This past spring she was diagnosed officially with EDS.  She also so a pelvic pain specialist who sent her to pelvic physical therapy.  That was wonderful.  She seemed to make good progress and was having pain free times.  That lasted until August when Jae went back to school.  At that time she seemed to be doing better than she had in a long time.

Jae's health went down the drain after about 6 weeks.  She started having seizures again, and following a med change more pain and couldn't eat and lost weight down to 106 lbs again.  Meanwhile her WBC count kept going down and so her 6MP kept being reduced until the GI felt she couldn't reduce it anymore and took her off of it altogether the week before Thanksgiving.  At that time she was put back on enteral nutrition.  She seems to be gaining weight and today actually reported no pain for once in a very long time.  She is on prednisone too (5 mg daily). Pred does seem to help. Her seizures are not in control, but she has found a medication she tolerates pretty well and seizures seem to be improving...  that verdict is still out.  The seizure card is always the black widow in our hand.  When other things get better, the seizure monster rears her ugly head and everything else goes topsy turvy while we try to sort it all out.

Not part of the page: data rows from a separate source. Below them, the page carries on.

-- ==== Sys2Proof/Laws/PerInstr.lean ====
section
/-! SUPPORT. The family OpcodeRow: the word of every well-formed instruction selects that instruction's own row of the
opcode map (30_encoding R96: "a word w selects the row when w & mask = match"), one lemma per constructor. -/

namespace Sys2Proof.Laws.OpcodeRow

/-- The encoded word selects the instruction's row of R96. -/
def Statement (i : Instr) : Prop := i.wellFormed = true → rowMatches (encode i) (maskOf i, matchOf i) = true

theorem of_mask {i : Instr} (h : encode i &&& maskOf i = matchOf i) : Statement i :=
  fun _ => by simp [rowMatches, h]

theorem row_nnn (op : Nibble) (nnn : Addr) : layNnn op nnn &&& 0xF000 = layNnn op 0 := by
  rw [and_mask_op, opOf_layNnn]
theorem row_xnn (op : Nibble) (x : RegIdx) (nn : Byte) : layXnn op x nn &&& 0xF000 = layNnn op 0 := by
  rw [and_mask_op, opOf_layXnn]
theorem row_xyn (op : Nibble) (x y : RegIdx) (n : Nibble) : layXyn op x y n &&& 0xF000 = layNnn op 0 := by
  rw [and_mask_op, opOf_layXyn]
theorem row_xy (op : Nibble) (x y : RegIdx) (n : Nibble) : layXyn op x y n &&& 0xF00F = layXyn op 0 0 n := by
  rw [and_mask_op_n, opOf_layXyn, nOf_layXyn]
theorem row_x (op : Nibble) (x : RegIdx) (sub : Byte) : layXsub op x sub &&& 0xF0FF = layXnn op 0 sub := by
  rw [and_mask_op_nn, opOf_layXsub, nnOf_layXsub]

theorem cls : Statement .cls := fun _ => by decide
theorem ret : Statement .ret := fun _ => by decide
theorem jpNnn (nnn : Addr) : Statement (.jpNnn nnn) := of_mask ((row_nnn 0x1 nnn).trans rfl)
theorem callNnn (nnn : Addr) : Statement (.callNnn nnn) := of_mask ((row_nnn 0x2 nnn).trans rfl)
theorem seVxNn (x : RegIdx) (nn : Byte) : Statement (.seVxNn x nn) := of_mask ((row_xnn 0x3 x nn).trans rfl)
theorem sneVxNn (x : RegIdx) (nn : Byte) : Statement (.sneVxNn x nn) := of_mask ((row_xnn 0x4 x nn).trans rfl)
theorem seVxVy (x y : RegIdx) : Statement (.seVxVy x y) := of_mask ((row_xy 0x5 x y 0x0).trans rfl)
theorem ldVxNn (x : RegIdx) (nn : Byte) : Statement (.ldVxNn x nn) := of_mask ((row_xnn 0x6 x nn).trans rfl)
theorem addVxNn (x : RegIdx) (nn : Byte) : Statement (.addVxNn x nn) := of_mask ((row_xnn 0x7 x nn).trans rfl)
theorem ldVxVy (x y : RegIdx) : Statement (.ldVxVy x y) := of_mask ((row_xy 0x8 x y 0x0).trans rfl)
theorem orVxVy (x y : RegIdx) : Statement (.orVxVy x y) := of_mask ((row_xy 0x8 x y 0x1).trans rfl)
theorem andVxVy (x y : RegIdx) : Statement (.andVxVy x y) := of_mask ((row_xy 0x8 x y 0x2).trans rfl)
theorem xorVxVy (x y : RegIdx) : Statement (.xorVxVy x y) := of_mask ((row_xy 0x8 x y 0x3).trans rfl)
theorem addVxVy (x y : RegIdx) : Statement (.addVxVy x y) := of_mask ((row_xy 0x8 x y 0x4).trans rfl)
theorem subVxVy (x y : RegIdx) : Statement (.subVxVy x y) := of_mask ((row_xy 0x8 x y 0x5).trans rfl)
theorem shrVx (x y : RegIdx) : Statement (.shrVx x y) := of_mask ((row_xy 0x8 x y 0x6).trans rfl)
theorem subnVxVy (x y : RegIdx) : Statement (.subnVxVy x y) := of_mask ((row_xy 0x8 x y 0x7).trans rfl)
theorem shlVx (x y : RegIdx) : Statement (.shlVx x y) := of_mask ((row_xy 0x8 x y 0xE).trans rfl)
theorem sneVxVy (x y : RegIdx) : Statement (.sneVxVy x y) := of_mask ((row_xy 0x9 x y 0x0).trans rfl)
theorem ldINnn (nnn : Addr) : Statement (.ldINnn nnn) := of_mask ((row_nnn 0xA nnn).trans rfl)
theorem jpV0Nnn (nnn : Addr) : Statement (.jpV0Nnn nnn) := of_mask ((row_nnn 0xB nnn).trans rfl)
theorem rndVxNn (x : RegIdx) (nn : Byte) : Statement (.rndVxNn x nn) := of_mask ((row_xnn 0xC x nn).trans rfl)
theorem drwVxVyN (x y : RegIdx) (n : Nibble) : Statement (.drwVxVyN x y n) := of_mask ((row_xyn 0xD x y n).trans rfl)
theorem skpVx (x : RegIdx) : Statement (.skpVx x) := of_mask ((row_x 0xE x 0x9E).trans rfl)
theorem sknpVx (x : RegIdx) : Statement (.sknpVx x) := of_mask ((row_x 0xE x 0xA1).trans rfl)
theorem ldVxDt (x : RegIdx) : Statement (.ldVxDt x) := of_mask ((row_x 0xF x 0x07).trans rfl)
theorem ldVxK (x : RegIdx) : Statement (.ldVxK x) := of_mask ((row_x 0xF x 0x0A).trans rfl)
theorem ldDtVx (x : RegIdx) : Statement (.ldDtVx x) := of_mask ((row_x 0xF x 0x15).trans rfl)
theorem ldStVx (x : RegIdx) : Statement (.ldStVx x) := of_mask ((row_x 0xF x 0x18).trans rfl)
theorem addIVx (x : RegIdx) : Statement (.addIVx x) := of_mask ((row_x 0xF x 0x1E).trans rfl)
theorem ldFVx (x : RegIdx) : Statement (.ldFVx x) := of_mask ((row_x 0xF x 0x29).trans rfl)
theorem ldBVx (x : RegIdx) : Statement (.ldBVx x) := of_mask ((row_x 0xF x 0x33).trans rfl)
theorem ldImemVx (x : RegIdx) : Statement (.ldImemVx x) := of_mask ((row_x 0xF x 0x55).trans rfl)
theorem ldVxImem (x : RegIdx) : Statement (.ldVxImem x) := of_mask ((row_x 0xF x 0x65).trans rfl)
theorem unknown (w : Word) : Statement (.unknown w) := fun _ => by simp [rowMatches, encode, maskOf, matchOf]

end Sys2Proof.Laws.OpcodeRow
end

Today the GI's nurse called and gave us the name of a doctor who is supposed to be a specialist of motility disorders for EDS.  He's in Columbus, OH.  Anyone heard of him - Miguel Saps?  I'm not sure if Jae has a motility disorder or whether it would be worth our time to call him.  It is very far away from us here in north central Illinois.  Does anyone have a doctor they love who treats their kid with EDS GI issues?  Or adult?  Jae is 18 now.  She could go either way.


----------



## pdx (Nov 30, 2017)

Thanks for the update, Carol--it's nice to see you here again. Sorry that Jae's still having a hard time, and I really hope that the EEN continues to help. I was happy to read your comment on another thread about Jae putting in her NG tube each night; that's so great that she's able to do that.

Is her GI considering any other Crohn's meds now that she's off imuran (eg biologics?).


----------



## Maya142 (Nov 30, 2017)

Nationwide Children's in Ohio is supposed to be the BEST for motility disorders. We have not been there, but we have been told really good things about it. We were going to make the trip out there but then it was pretty clear my daughter just needed a tube and there was no way to get around it, so we didn't go.

A regular GI should be able to treat and order tests for Gastroparesis though - you don't need to see a motility specialist necessarily. M's regular GI treats her Gastroparesis and diagnosed it with a gastric emptying test. Most Children's hospitals do gastric emptying tests. If you need more specialized testing then a trip to Nationwide would make sense - for example, if her gastric emptying test is normal.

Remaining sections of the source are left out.